Joe Biden’s influence over Israel tested ahead of US election
The unfolding Middle East war looms as a key factor in the US election contest, with the Jewish state listening ‘less and less to America’, as Donald Trump urges Israel to hit Iran’s nuclear sites.
Joe Biden’s influence over Israel is being tested weeks ahead of the November 5 election, with strategic analysts in Washington warning the Jewish state was listening “less and less” to America.
The war is playing into the US election contest, with Donald Trump positioning himself as a stronger supporter of Israel by offering it free rein in the unfolding war and encouraging a strike on Iran’s nuclear sites.
While Anthony Albanese has drawn criticism in Australia for refusing to join America in backing Israel’s incursion into Lebanon, Biden had no choice but to offer full support for the military escalation.
His own preferred plan for a 21-day ceasefire with Hezbollah failed to gain traction. Israel was not interested and was able to change the strategic calculus by broadening the conflict, taking the fight to the terror group more effectively than many imagined.
However, new warnings are emerging that domestic political considerations and the decisions of Israel are too heavily directing the shape of US policy in the Middle East.
Benjamin Netanyahu appears to be increasingly doing things his own way, with the Israeli leader taking key decisions without informing Washington and not seeking US counsel.
His Defence Minister Yoav Gallant – the key US point of contact in the Israeli government – postponed his Wednesday trip to Washington where he was scheduled to have a bilateral meeting with US Defence Secretary Lloyd Austin at the Pentagon.
Amid concern Israel was keeping America in the dark over its planned retaliation to Iran’s October 1 missile strike, Netanyahu instead spoke directly to Biden and US Vice President Kamala Harris in a 30-minute phone call on Wednesday morning.
The US had been blindsided over previous Israeli decisions including the operation which targeted Hezbollah operatives through exploding pager devices, the air strike which killed the group’s leader Hassan Nasrallah and the rejection of Biden’s 21-day ceasefire plan.
Natasha Hall, senior fellow for the Middle East Program at the Centre for Strategic and International Studies in Washington, said the Biden administration had now shifted “towards supporting Israel’s actions (in Lebanon) in words and deeds.”
“I think that stems from a mixture of being impressed with what Israel has been able to do and feeling that it cannot force Israel’s hand on a ceasefire before an election,” she said. “The problem is that domestic politics and a foreign country now appear to be directing U.S. foreign policy more than U.S. strategic interests.”
“That is dangerous.”
Netanyahu knows the war is playing into the US election contest.

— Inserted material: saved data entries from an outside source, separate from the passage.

theorem sameCur_of_eq {s u : State} (h : u.cur = s.cur) : SameCur s u :=
  ⟨[], by rw [h]; cases s.cur <;> simp⟩

theorem traceAccess_sameCur (tid : Word) (va size : Nat) (store : Bool) : SameCur s (s.traceAccess tid va size store) := by
  unfold State.traceAccess
  dsimp only
  split
  · next c hc =>
    split
    · exact ⟨[(c.slot, size.log2, store, BitVec.ofNat 64 va)], by rw [State.onCur_cur, hc]; rfl⟩
    · exact sameCur_of_eq (traceOne_cur ..)
  · exact sameCur_of_eq (traceOne_cur ..)

theorem noteAccess_sameCur (t : Task) (core : Nat) (k : AccKind) (ps : List Piece) (n : Nat) (acq rel : Option Scope) :
    SameCur s (s.noteAccess t core k ps n acq rel) := by
  cases ps with
  | nil => exact sameCur_of_eq rfl
  | cons p ps =>
    have htrace := traceAccess_sameCur s t.tid p.va (n * (p :: ps).length) (k != .load)
    obtain ⟨tr, htrace⟩ := htrace
    refine ⟨tr, ?_⟩
    rw [← htrace]
    unfold State.noteAccess
    dsimp only
    rw [notePieces_cur]
    unfold State.countBytes
    rw [State.modCtx_cur]
    split <;> rfl

end

/-! ## What stands before a full/empty access acts -/

/-- Memory, its full/empty bits, the tasks and the full/empty waiting lists stand as they did, and the open bundle but for
what it traces. -/
structure FeKept (s u : State) : Prop where
  bytes : u.mem.bytes = s.mem.bytes
  sram : u.mem.sram = s.mem.sram
  full : u.mem.full = s.mem.full
  tasks : u.tasks = s.tasks
  cur : SameCur s u
  core c : (u.core c).feWaits = (s.core c).feWaits ∧ (u.core c).feRefused = (s.core c).feRefused

section
variable {s u v : State}

theorem SameCur.trans (h : SameCur s u) (k : SameCur u v) : SameCur s v := by
  obtain ⟨x, h⟩ := h
  obtain ⟨y, k⟩ := k
  exact ⟨x ++ y, by rw [k, h]; cases s.cur <;> simp⟩

theorem FeKept.refl (s : State) : FeKept s s := ⟨rfl, rfl, rfl, rfl, sameCur_of_eq rfl, fun _ => ⟨rfl, rfl⟩⟩

theorem FeKept.trans (h : FeKept s u) (k : FeKept u v) : FeKept s v where
  bytes := k.bytes.trans h.bytes
  sram := k.sram.trans h.sram
  full := k.full.trans h.full
  tasks := k.tasks.trans h.tasks
  cur := h.cur.trans k.cur
  core c := ⟨(k.core c).1.trans (h.core c).1, (k.core c).2.trans (h.core c).2⟩

theorem feKept_noteAccess (s : State) (t : Task) (core : Nat) (k : AccKind) (ps : List Piece) (n : Nat)
    (acq rel : Option Scope) : FeKept s (s.noteAccess t core k ps n acq rel) := by
  have hcur := noteAccess_sameCur s t core k ps n acq rel
  have hnoted := noteAccess_noted s t core k ps n acq rel
  have hcore (c) : ((s.noteAccess t core k ps n acq rel).core c).feWaits = (s.core c).feWaits ∧
      ((s.noteAccess t core k ps n acq rel).core c).feRefused = (s.core c).feRefused := by
    obtain ⟨_, _, h⟩ := hnoted.core c
    rw [h]
    exact ⟨rfl, rfl⟩
  obtain ⟨_, _, _, _, _, _, _, _, _, _, _, _, hshape⟩ := hnoted.shape
  exact ⟨by rw [hshape], by rw [hshape], by rw [hshape], by rw [hshape], hcur, hcore⟩

theorem Noted.ownStores (h : Noted s u) (tid : Word) : u.ownStores tid = s.ownStores tid := by
  obtain ⟨_, _, _, _, _, _, _, _, _, _, _, _, rfl⟩ := h.shape
  rfl

/-- A task that has no store of its own left has none in the memory's queue. -/
theorem stores_of_ownStores_nil {tid : Word} (h : s.ownStores tid = []) : s.mem.stores.filter (·.tid == tid) = [] := by
  unfold State.ownStores at h
  dsimp only at h
  rcases List.eq_nil_or_concat (s.slipStores tid) with hheld | ⟨held, p, hheld⟩
  · simpa only [hheld, List.foldl_nil] using h
  · rw [hheld, List.concat_eq_append, List.foldl_concat] at h
    simp at h

theorem flushStores_none {tid : Word} (h : s.ownStores tid = []) : s.flushStores tid = s := by
  unfold State.flushStores
  rw [stores_of_ownStores_nil h, List.foldl_nil]

theorem feKept_releaseBy {tid : Word} (core : Nat) (h : s.ownStores tid = []) : FeKept s (s.releaseBy tid core .pkg) := by
  unfold State.releaseBy
  rw [flushStores_none h]
  exact ⟨rfl, rfl, rfl, rfl, sameCur_of_eq rfl, fun _ => ⟨rfl, rfl⟩⟩

theorem FeKept.sameBytes (h : FeKept s u) : SameBytes s u :=
  ⟨fun a => by rw [h.bytes], fun a => by rw [h.sram]⟩

theorem FeKept.sameRegs (h : FeKept s u) : SameRegs s u := by unfold SameRegs; rw [h.tasks]

theorem FeKept.wordFull (h : FeKept s u) (core off : Nat) : u.wordFull core off = s.wordFull core off := by
  rw [State.wordFull, State.wordFull, h.full]

theorem FeKept.feSource (h : FeKept s u) (w : FeWait) : u.feSource w = s.feSource w := by
  rw [State.feSource, State.feSource, task?_of_tasks h.tasks]

theorem FeKept.fePort (h : FeKept s u) (core src : Nat) : u.fePort core src = s.fePort core src := by
  simp only [State.fePort, (h.core core).2, h.feSource]

/-! ## Full/empty bits (05 R140) -/

theorem mem_insertNat {a x : Nat} {l : List Nat} : x ∈ insertNat a l ↔ x = a ∨ x ∈ l := by
  induction l with
  | nil => simp [insertNat]
  | cons b l ih =>
    simp only [insertNat]
    split
    · simp
    · split
      · next hab => subst hab; simp
      · simp [ih, or_left_comm]

theorem wordFull_setFull (s : State) (core off : Nat) (b : Bool) : (s.setFull core off b).wordFull core off = b := by
  unfold State.wordFull State.setFull
  rw [State.onMem_mem]
  cases b with
  | true => simpa using mem_insertNat.2 (.inl rfl)
  | false => simp

/-- A word that no access waits for changes state with no effect. -/
theorem feChanged_none {core word : Nat} (h : ∀ w ∈ (s.core core).feWaits, w.word ≠ word) : s.feChanged core word = s := by
  have hfind : ((s.core core).feWaits.find? fun w => w.word == word && feReady (s.wordFull core (word * 8)) w.kind) = none := by
    rw [List.find?_eq_none]
    intro w hw
    simp [h w hw]
  unfold State.feChanged
  cases (s.core core).feWaits.length with
  | zero => rfl
  | succ n => rw [State.feExamine, hfind]

/-! ## An acquire of package scope (07 R189) -/

theorem modTask_sameRegs {w : Word} {f : Task → Task}
    (hf : ∀ t, (f t).tid = t.tid ∧ (f t).r = t.r ∧ (f t).trap = t.trap) : SameRegs s (s.modTask w f) := by
  unfold SameRegs State.modTask
  rw [List.map_map]
  refine List.map_congr_left fun t _ => ?_
  obtain ⟨htid, hr, htrap⟩ := hf t
  simp only [Function.comp_apply]
  split
  · rw [htid, hr, htrap]
  · rfl

theorem acquireBy_mem (s : State) (tid : Word) (core : Nat) : (s.acquireBy tid core .pkg).mem = s.mem := rfl

theorem acquireBy_cur (s : State) (tid : Word) (core : Nat) : (s.acquireBy tid core .pkg).cur = s.cur := rfl

theorem acquireBy_sameRegs (s : State) (tid : Word) (core : Nat) : SameRegs s (s.acquireBy tid core .pkg) :=
  modTask_sameRegs (s := s.dropL1 core) fun _ => ⟨rfl, rfl, rfl⟩

theorem acquireBy_waits (s : State) (tid : Word) (core c : Nat) :
    ((s.acquireBy tid core .pkg).core c).feWaits = (s.core c).feWaits ∧
      ((s.acquireBy tid core .pkg).core c).feRefused = (s.core c).feRefused :=
  modCore_waits s core c _ fun _ => ⟨rfl, rfl⟩

theorem Entered.of_sameCur {es : List Infl} (h : SameCur s u) (k : Entered u v es) : Entered s v es := by
  obtain ⟨x, h⟩ := h
  obtain ⟨y, k⟩ := k
  exact ⟨x ++ y, by rw [k, h]; cases s.cur <;> simp⟩

theorem Interlocked.of_sameCur {rs : List (RegId × Word × RegVal)} (h : SameCur s u) (k : Interlocked u v rs) :
    Interlocked s v rs := by
  obtain ⟨es, hes, hrest⟩ := k
  exact ⟨es, hes.of_sameCur h, hrest⟩

end

end Sys2Proof.Machine
end

section
/-! PROOF. O41, at issue (14 R365, R366): a full/empty access whose condition holds is performed, one whose condition does
not hold waits, and one behind a ticketed access of its port is kept there. -/

namespace Sys2Proof.Machine

open Sys2Proof

/-- The state in which a full/empty access finds its word: the access is noted, and a FILL has released (14 R365). -/
def State.feBegun (s : State) (t : Task) (core : Nat) (p : Piece) (kind : Nat) : State :=
  let s0 := s.noteAccess t core (if kind = 0 then .store else .load) [p] 8
    (if kind = 0 then none else some .pkg) (if kind = 0 then some .pkg else none)
  if kind = 0 then s0.releaseBy t.tid core .pkg else s0.flushStores t.tid

/-- The state in which WRITEF (`full`) or SETE finds its word. -/
def State.setBegun (s : State) (t : Task) (core : Nat) (p : Piece) (full : Bool) : State :=
  let s0 := s.noteAccess t core .store [p] 8 none (if full then some .pkg else none)
  if full then s0.releaseBy t.tid core .pkg else s0.flushStores t.tid

/-- TAKE (kind 1) or READF from its word on. -/
def State.feReads (s : State) (c off kind : Nat) : State :=
  if kind = 1 then (s.setFull c off false).feChanged c (off / 8) else s

/-- What a store to a word and its bit leaves. -/
def State.feStores (s : State) (c off : Nat) (full : Bool) (data : Word) : State :=
  ((s.sramWrite c off (natLe 8 data.toNat)).setFull c off full).feChanged c (off / 8)

/-- The access that a FILL, TAKE or READF leaves where its condition does not hold. -/
def State.feWaiter (s : State) (t : Task) (kind off : Nat) (data : Word) : FeWait :=
  { id := s.nextId, tid := t.tid, kind := kind, word := off / 8, data := data, inflId := s.nextId }

/-- The state in which that access looks for its place: its number is taken, and a TAKE or READF has its result entered. -/
def State.feEntered (s : State) (t : Task) (kind : Nat) (d : Reg) : State :=
  let s2 : State := { s with nextId := s.nextId + 1 }
  if kind = 0 then s2 else s2.putInfl
    { id := s.nextId, reg := .g d, mask := BitVec.allOnes 64, val := .word 0, ord := 0, buf := t.r.buf }

section
variable {s u : State} {c : Cur} {t : Task} {d a : Reg} {i : Imm 5} {p : Piece} {core off kind : Nat}

theorem feKept_noted_release (core : Nat) (k : AccKind) (acq rel : Option Scope) (hown : s.ownStores t.tid = []) :
    FeKept s ((s.noteAccess t core k [p] 8 acq rel).releaseBy t.tid core .pkg) :=
  (feKept_noteAccess s t core k [p] 8 acq rel).trans
    (feKept_releaseBy core (((noteAccess_noted s t core k [p] 8 acq rel).ownStores t.tid).trans hown))

theorem feKept_noted_flush (core : Nat) (k : AccKind) (acq rel : Option Scope) (hown : s.ownStores t.tid = []) :
    FeKept s ((s.noteAccess t core k [p] 8 acq rel).flushStores t.tid) := by
  rw [flushStores_none (((noteAccess_noted s t core k [p] 8 acq rel).ownStores t.tid).trans hown)]
  exact feKept_noteAccess s t core k [p] 8 acq rel

theorem feKept_feBegun (kind : Nat) (hown : s.ownStores t.tid = []) : FeKept s (s.feBegun t core p kind) := by
  unfold State.feBegun
  dsimp only
  split
  · exact feKept_noted_release core _ _ _ hown
  · exact feKept_noted_flush core _ _ _ hown

theorem feKept_setBegun (full : Bool) (hown : s.ownStores t.tid = []) : FeKept s (s.setBegun t core p full) := by
  unfold State.setBegun
  dsimp only
  split
  · exact feKept_noted_release core _ _ _ hown
  · exact feKept_noted_flush core _ _ _ hown

/-! ## The bundle's own stores do not hold it (07 R180) -/

theorem ownMeets_none {tid : Word} {ops : List MemOp} (hown : s.ownStores tid = []) :
    (s.flushStores tid).ownMeets tid ops = false := by
  rw [flushStores_none hown, State.ownMeets, hown, List.any_nil]

theorem storesLeft_none {tid : Word} (hown : s.ownStores tid = []) : (s.flushStores tid).storesLeft tid = false := by
  rw [flushStores_none hown, State.storesLeft, hown]
  rfl

/-! ## The two outcomes of FILL, TAKE and READF -/

section
variable (hcur : s.cur = some c) (hme : s.me? = some t) (hon : s.enabled = true) (hown : s.ownStores t.tid = [])
  (hloc : p.loc = .sram core off)
include hcur hme hon hown hloc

While he spoke to Biden on Wednesday, Netanyahu’s office also confirmed that Trump had spoken to the Israeli leader last week.
Trump had “congratulated him (Netanyahu) on the intense and determined operations that Israel carried out against Hezbollah.”

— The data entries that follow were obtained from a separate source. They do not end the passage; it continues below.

-- ==== Sys2Proof/Machine/Links.lean ====
section
/-! DEFINITION. The link receivers: settings, lanes, the merge, the parser and the burst (chapters 1 and 2). -/

namespace Sys2Proof.Machine

/-- One link receiver changed by `g`. -/
def State.mapLink (l : LinkNo) (g : Link → Link) (s : State) : State := s.setLink l (g s.links[l])

/-! ### Settings (R11) -/

/-- R11: the stream table entry that a map entry gives. -/
def SegEntry.streamEntry (e : SegEntry) (seg : SegNo) : StreamEntry :=
  { seg := seg, prescan := e.prescan, image := e.image, overscan := e.overscan, rowLen := e.rowLen, rows := e.rows }

/-- The present segments of a map on a link. -/
def FocalMap.onLink (m : FocalMap) (l : LinkNo) : List SegNo :=
  (List.finRange 64).filter fun seg =>
    match m.entries[seg] with
    | some e => decide (e.link = l)
    | none => false

/-- R11: the entry of a link's stream table. -/
def FocalMap.streamEntry (m : FocalMap) (l : LinkNo) (t : StreamNo) : Option StreamEntry :=
  (List.finRange 64).findSome? fun seg =>
    match m.entries[seg] with
    | some e => if e.link = l ∧ e.stream = t then some (e.streamEntry seg) else none
    | none => none

/-- R11: the link settings drawn from a map in use; `none` is "no segments". -/
def drawSettings (m : Option FocalMap) (l : LinkNo) : Option LinkSettings :=
  match m with
  | none => none
  | some m =>
    match (m.onLink l).head? with
    | none => none
    | some seg =>
      match m.entries[seg] with
      | none => none
      | some e => some { lanes := e.lanes, burstEnd := e.burstEnd, streams := vecOf (m.streamEntry l) }

/-- R25: a link enters OFF: a current exposure is closed implicitly, and the refused marker becomes absent. -/
def State.enterOff (l : LinkNo) (s : State) : State :=
  let t := match s.links[l].current with
    | some c => s.closeFor l c
    | none => s
  t.mapLink l fun k => { k with phase := .off, settings := none, current := none, refused := none, replaced := false }

/-- R11, R14: a link takes its settings afresh from the map in use: it enters IDLE, or OFF when they are "no segments". -/
def State.takeSettings (l : LinkNo) (s : State) : State :=
  match drawSettings s.loader.inUse l with
  | some st => s.mapLink l fun k => { k with phase := .idle, settings := some st, replaced := false }
  | none => s.enterOff l

/-- R11: the map in use was replaced: a link in IDLE or OFF takes settings afresh, one in BURST does so when its burst
ends. -/
def State.linkReplaced (s : State) (l : LinkNo) : State :=
  match s.links[l].phase with
  | .burst => s.mapLink l fun k => { k with replaced := true }
  | .idle => s.takeSettings l
  | .off => s.takeSettings l

/-! ### The parser (R22, R23, R30 to R35) -/

/-- R23, R33: an uncorrectable header: counted, and the rest of the merged burst is discarded. -/
def State.loseHeader (l : LinkNo) (s : State) : State :=
  (s.count l .headersLost 1).mapLink l fun k => { k with parser := { Parser.start with discarding := true } }

/-- R31 to R34: the header code is applied to the four header bytes. -/
def State.parseHeader (l : LinkNo) (hdr : List Byte) (s : State) : State :=
  match decodeHeader (leNat (hdr.take 3)) (leNat (hdr.drop 3)) with
  | none => s.loseHeader l
  | some (h, fixed) =>
    if h.long && decide (Config.payloadMax < h.value.toNat) then s.loseHeader l
    else
      let t := if fixed then s.count l .headersFixed 1 else s
      if h.long then t.mapLink l fun k => { k with parser := { Parser.start with cur := some h } }
      else (t.mapLink l fun k => { k with parser := Parser.start }).completePacket l ⟨h, [], []⟩

/-- R30, R35: the parser takes one merged byte. The first byte of a packet clears the end-mark state (R24). -/
def State.parseByte (l : LinkNo) (b : Byte) (s : State) : State :=
  let p := s.links[l].parser
  if p.discarding then s
  else
    match p.cur with
    | none =>
      let hdr := p.hdr ++ [b]
      let t := s.mapLink l fun k => { k with parser := { p with hdr := hdr }, endMark := false }
      if hdr.length = 4 then t.parseHeader l hdr else t
    | some h =>
      let buf := p.buffer ++ [b]
      if buf.length = h.value.toNat + 2 then
        (s.mapLink l fun k => { k with parser := Parser.start }).completePacket l
          ⟨h, buf.take h.value.toNat, buf.drop h.value.toNat⟩
      else s.mapLink l fun k => { k with parser := { p with buffer := buf } }

/-! ### The merge (R16 to R20) -/

/-- R14: the lanes in use of a link. -/
def Link.inUse (k : Link) (n : LaneNo) : Bool :=
  match k.settings with
  | some st => decide (n.val < st.lanes)
  | none => false

/-- The lanes in use of a link in order. -/
def Link.lanesInUse (k : Link) : List LaneNo := (List.finRange 4).filter k.inUse

/-- One lane replaced. -/
def Link.setLane (k : Link) (n : LaneNo) (x : Lane) : Link := { k with lanes := k.lanes.set n x }

/-- The bytes held in all lanes in use. -/
def Link.heldCount (k : Link) : Nat := (k.lanesInUse.map fun n => k.lanes[n].held.length).sum

/-- R18: the lane whose turn it is can give no further byte: it has ended and holds none, or it is waiting while every lane
that opened has ended. -/
def Link.turnExhausted (k : Link) : Bool :=
  let x := k.lanes[k.turn]
  x.held.isEmpty
    && (decide (x.phase = .ended)
      || (decide (x.phase = .waiting) && k.lanesInUse.all fun n => decide (k.lanes[n].phase ≠ .opened)))

/-- R17: the lane after the one given, the last lane in use followed by lane 0. -/
def Link.nextTurn (k : Link) : LaneNo :=
  match k.settings with
  | some st => if k.turn.val + 1 < st.lanes then k.turn + 1 else 0
  | none => 0

/-- R18, R20, R21: the lanes once the merged burst has ended: waiting lanes count as ended, and nothing is held. -/
def Lane.afterMerge (x : Lane) : Lane :=
  { x with phase := if x.phase = .waiting then .ended else x.phase, held := [] }

/-- R22: the parser is part way through a packet. -/
def Parser.midPacket (p : Parser) : Bool := !p.discarding && (!p.hdr.isEmpty || p.cur.isSome)

/-- R24: burst-end is required and the end-mark test is not met. -/
def Link.missesEndMark (k : Link) : Bool :=
  match k.settings with
  | some st => st.burstEnd && (!k.endMark || k.parser.discarding)
  | none => false

/-- R18, R20, R22, R24: the merged burst ends: held bytes become excess, a packet in progress is truncated, and the end-mark
test is made. -/
def State.endMerge (l : LinkNo) (s : State) : State :=
  let k := s.links[l]
  let t := if 0 < k.heldCount then s.count l .excess k.heldCount else s
  let u := if k.parser.midPacket then t.count l .truncated 1 else t
  let v := if k.missesEndMark then u.count l .missingEndMarks 1 else u
  v.mapLink l fun k =>
    { k with
      mergeOpen := false
      lanes := vecOf fun n => k.lanes[n].afterMerge
      parser := { Parser.start with discarding := k.parser.discarding } }

/-- R17, R18: the merge step repeated for as long as it can. Each step takes one held byte. -/
def State.mergeLoop (l : LinkNo) : Nat → State → State
  | 0, s => s
  | fuel + 1, s =>
    let k := s.links[l]
    if k.mergeOpen then
      match k.lanes[k.turn].held with
      | b :: bs =>
        ((s.mapLink l fun k =>
            { k.setLane k.turn { k.lanes[k.turn] with held := bs } with merged := k.merged + 1, turn := k.nextTurn }).parseByte
          l b).mergeLoop l fuel
      | [] => if k.turnExhausted then s.endMerge l else s
    else s

/-- The merge of all that is held. -/
def State.merge (l : LinkNo) (s : State) : State := s.mergeLoop l (s.links[l].heldCount + 1)

/-- R21: the burst closes when every lane in use has ended: the link leaves BURST, and takes settings afresh when the map in
use was replaced during the burst. -/
def State.closeCheck (l : LinkNo) (s : State) : State :=
  let k := s.links[l]
  if k.phase = .burst ∧ (k.lanesInUse.all fun n => decide (k.lanes[n].phase = .ended)) = true then
    if k.replaced then s.takeSettings l else s.mapLink l fun k => { k with phase := .idle }
  else s

/-- R16: a burst opens at the start mark of a lane in use. -/
def Link.openBurst (k : Link) (n : LaneNo) : Link :=
  { k with
    phase := .burst
    replaced := false
    lanes := (Vector.replicate 4 Lane.start).set n ⟨.opened, false, []⟩
    turn := 0
    merged := 0
    mergeOpen := true
    parser := Parser.start
    endMark := false }

/-- R16: a lane in use becomes ended; the merge may then go to its end (R18) and the burst may close (R21). -/
def State.endLane (l : LinkNo) (n : LaneNo) (restarted : Bool) (s : State) : State :=
  ((s.mapLink l fun k => k.setLane n { k.lanes[n] with phase := .ended, restarted := restarted }).merge l).closeCheck l

/-- R14, R16: a start mark on a lane. DESIGN CHOICE (log 41): a lane that counts as ended because the merge ended while it was
waiting (R21) takes its first start mark as an ended lane takes another one, so its later bytes are excess. -/
def State.laneStart (l : LinkNo) (n : LaneNo) (s : State) : State :=
  let k := s.links[l]
  if !k.inUse n then s
  else
    match k.phase with
    | .off => s
    | .idle => s.mapLink l fun k => k.openBurst n
    | .burst =>
      match k.lanes[n].phase with
      | .waiting => s.mapLink l fun k => k.setLane n { k.lanes[n] with phase := .opened }
      | .opened => s.endLane l n true
      | .ended => s.mapLink l fun k => k.setLane n { k.lanes[n] with restarted := true }

/-- R14, R16: an end mark on a lane. -/
def State.laneEnd (l : LinkNo) (n : LaneNo) (s : State) : State :=
  let k := s.links[l]
  if !k.inUse n then s
  else
    match k.phase with
    | .off => s
    | .idle => s
    | .burst =>
      match k.lanes[n].phase with
      | .waiting => s
      | .opened => s.endLane l n false
      | .ended => s

/-- R14, R16, R17, R19, R20: a data byte on a lane. DESIGN CHOICE (log 44): at a skew overflow the byte that causes it and the bytes
then held are two changes of the excess counter, each with its mirror write. -/
def State.laneByte (l : LinkNo) (n : LaneNo) (b : Byte) (s : State) : State :=
  let k := s.links[l]
  if !k.inUse n then s
  else
    match k.phase with
    | .off => s
    | .idle => s
    | .burst =>
      match k.lanes[n].phase with
      | .waiting => s
      | .opened =>
        if !k.mergeOpen then s.count l .excess 1
        else if Config.laneLimit ≤ k.lanes[n].held.length then ((s.count l .excess 1).endMerge l).closeCheck l
        else
          ((s.mapLink l fun k => k.setLane n { k.lanes[n] with held := k.lanes[n].held ++ [b] }).merge l).closeCheck l
      | .ended => if k.lanes[n].restarted then s.count l .excess 1 else s

/-! ### Reset (R28) -/

/-- R28: a soft reset of one link, with the settings drawn from the map in use. No implicit close is made. -/
def State.softResetLink (s : State) (l : LinkNo) : State :=
  let st := drawSettings s.loader.inUse l
  let t := s.mapLink l fun _ =>
    { Link.start with phase := if st.isSome then .idle else .off, settings := st }
  (List.finRange 14).foldl (fun s (c : Fin 14) => s.queueMirror (0x100 + 0x40 * l.val + 4 * c.val) (leBytes 4 0)) t

end Sys2Proof.Machine
end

In contrast, Biden’s domestic political needs have led him to argue for a ceasefire and negotiated resolution ahead of the election – now less than a month away. Harris, the Democratic nominee, met with Muslim leaders in the key swing state of Michigan last Friday in a bid to allay their concerns over US support for Israel.

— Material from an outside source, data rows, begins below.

-- ==== Sys2Proof/Machine/CmdLink.lean ====
section
/-! DEFINITION. The meanings of the camera link commands: lane marks and bytes, and completed packets (chapters 2 and 3). An
ASSEMBLE that such an event ends leaves flight, so each runs under `State.stepWith` (R161, R166). -/

namespace Sys2Proof.Machine

/-- LANE_START_MARK (R14, R16, R20). -/
def execLaneStartMark (l : LinkNo) (k : LaneNo) (errs : List MemErr) (s : State) : Host.Outcome State Fault Refusal :=
  .next (s.stepWith errs (State.laneStart l k))

/-- LANE_END_MARK (R16, R18, R21). -/
def execLaneEndMark (l : LinkNo) (k : LaneNo) (errs : List MemErr) (s : State) : Host.Outcome State Fault Refusal :=
  .next (s.stepWith errs (State.laneEnd l k))

/-- LANE_DATA_BYTE (R16 to R20, R22 to R24, R30 to R38). -/
def execLaneDataByte (l : LinkNo) (k : LaneNo) (b : Byte) (errs : List MemErr) (s : State) :
    Host.Outcome State Fault Refusal :=
  .next (s.stepWith errs (State.laneByte l k b))

/-- EXPOSURE_OPEN (R40, R49 to R52): kind 1, its stream field ignored. -/
def execExposureOpen (l : LinkNo) (tag : Tag) (errs : List MemErr) (s : State) : Host.Outcome State Fault Refusal :=
  .next (s.stepWith errs (State.packetArrives l ⟨0, 1, tag⟩ []))

/-- EXPOSURE_CLOSE (R40, R52 to R54): kind 2, its stream field ignored. -/
def execExposureClose (l : LinkNo) (tag : Tag) (errs : List MemErr) (s : State) : Host.Outcome State Fault Refusal :=
  .next (s.stepWith errs (State.packetArrives l ⟨0, 2, tag⟩ []))

/-- SEGMENT_BEGIN (R41, R59 to R61): kind 3, its header value the expected row count. -/
def execSegmentBegin (l : LinkNo) (t : StreamNo) (count : BitVec 16) (errs : List MemErr) (s : State) :
    Host.Outcome State Fault Refusal :=
  .next (s.stepWith errs (State.packetArrives l ⟨t, 3, count⟩ []))

/-- The payload of a ROW packet: the row index and the samples, each low byte first (chapter 3, section 3.6). -/
def rowPayload (index : BitVec 16) (samples : List (BitVec 16)) : List Byte :=
  leBytes 2 index.toNat ++ samples.flatMap fun x => leBytes 2 x.toNat

/-- ROW (R38, R44, R45, R62): kind 8, its header value the payload length. -/
def execRow (l : LinkNo) (t : StreamNo) (index : BitVec 16) (samples : List (BitVec 16)) (s : State) :
    Host.Outcome State Fault Refusal :=
  .next (s.packetArrives l ⟨t, 8, BitVec.ofNat 16 (rowPayload index samples).length⟩ (rowPayload index samples))

/-- SEGMENT_END (R42, R64): kind 4, its header value the rows sent. -/
def execSegmentEnd (l : LinkNo) (t : StreamNo) (sent : BitVec 16) (errs : List MemErr) (s : State) :
    Host.Outcome State Fault Refusal :=
  .next (s.stepWith errs (State.packetArrives l ⟨t, 4, sent⟩ []))

/-- BURST_END (R24, R38, R43): kind 5, its stream field and header value ignored. -/
def execBurstEnd (l : LinkNo) (s : State) : Host.Outcome State Fault Refusal :=
  .next (s.packetArrives l ⟨0, 5, 0⟩ [])

end Sys2Proof.Machine
end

Former director for countering Iranian weapons of mass destruction on the National Security Council, Richard Goldberg, told The Australian that “the political reality of the Democratic Party at the moment is detached from the strategic reality on the ground in the Middle East.”
“We cannot disconnect the politics of the Democratic Party in their election year right now with their concerns about the optics of what’s going on.”
Danielle Pletka, a senior fellow in foreign and defence policy at the American Enterprise Institute (AEI), said that “the Biden administration has consistently given the Israelis advice predicated on its own desperate and almost pathological fear of escalation.”
“Israelis are listening less and less to the Americans at this point.”
Goldberg, a senior adviser at the Foundation for Defense of Democracies, said Israel had tried to accommodate US calls for restraint, but had “no real other alternative than to say, ok, well, we’re not going to sit here and keep taking it. We’re going to fight back. We have to escalate.”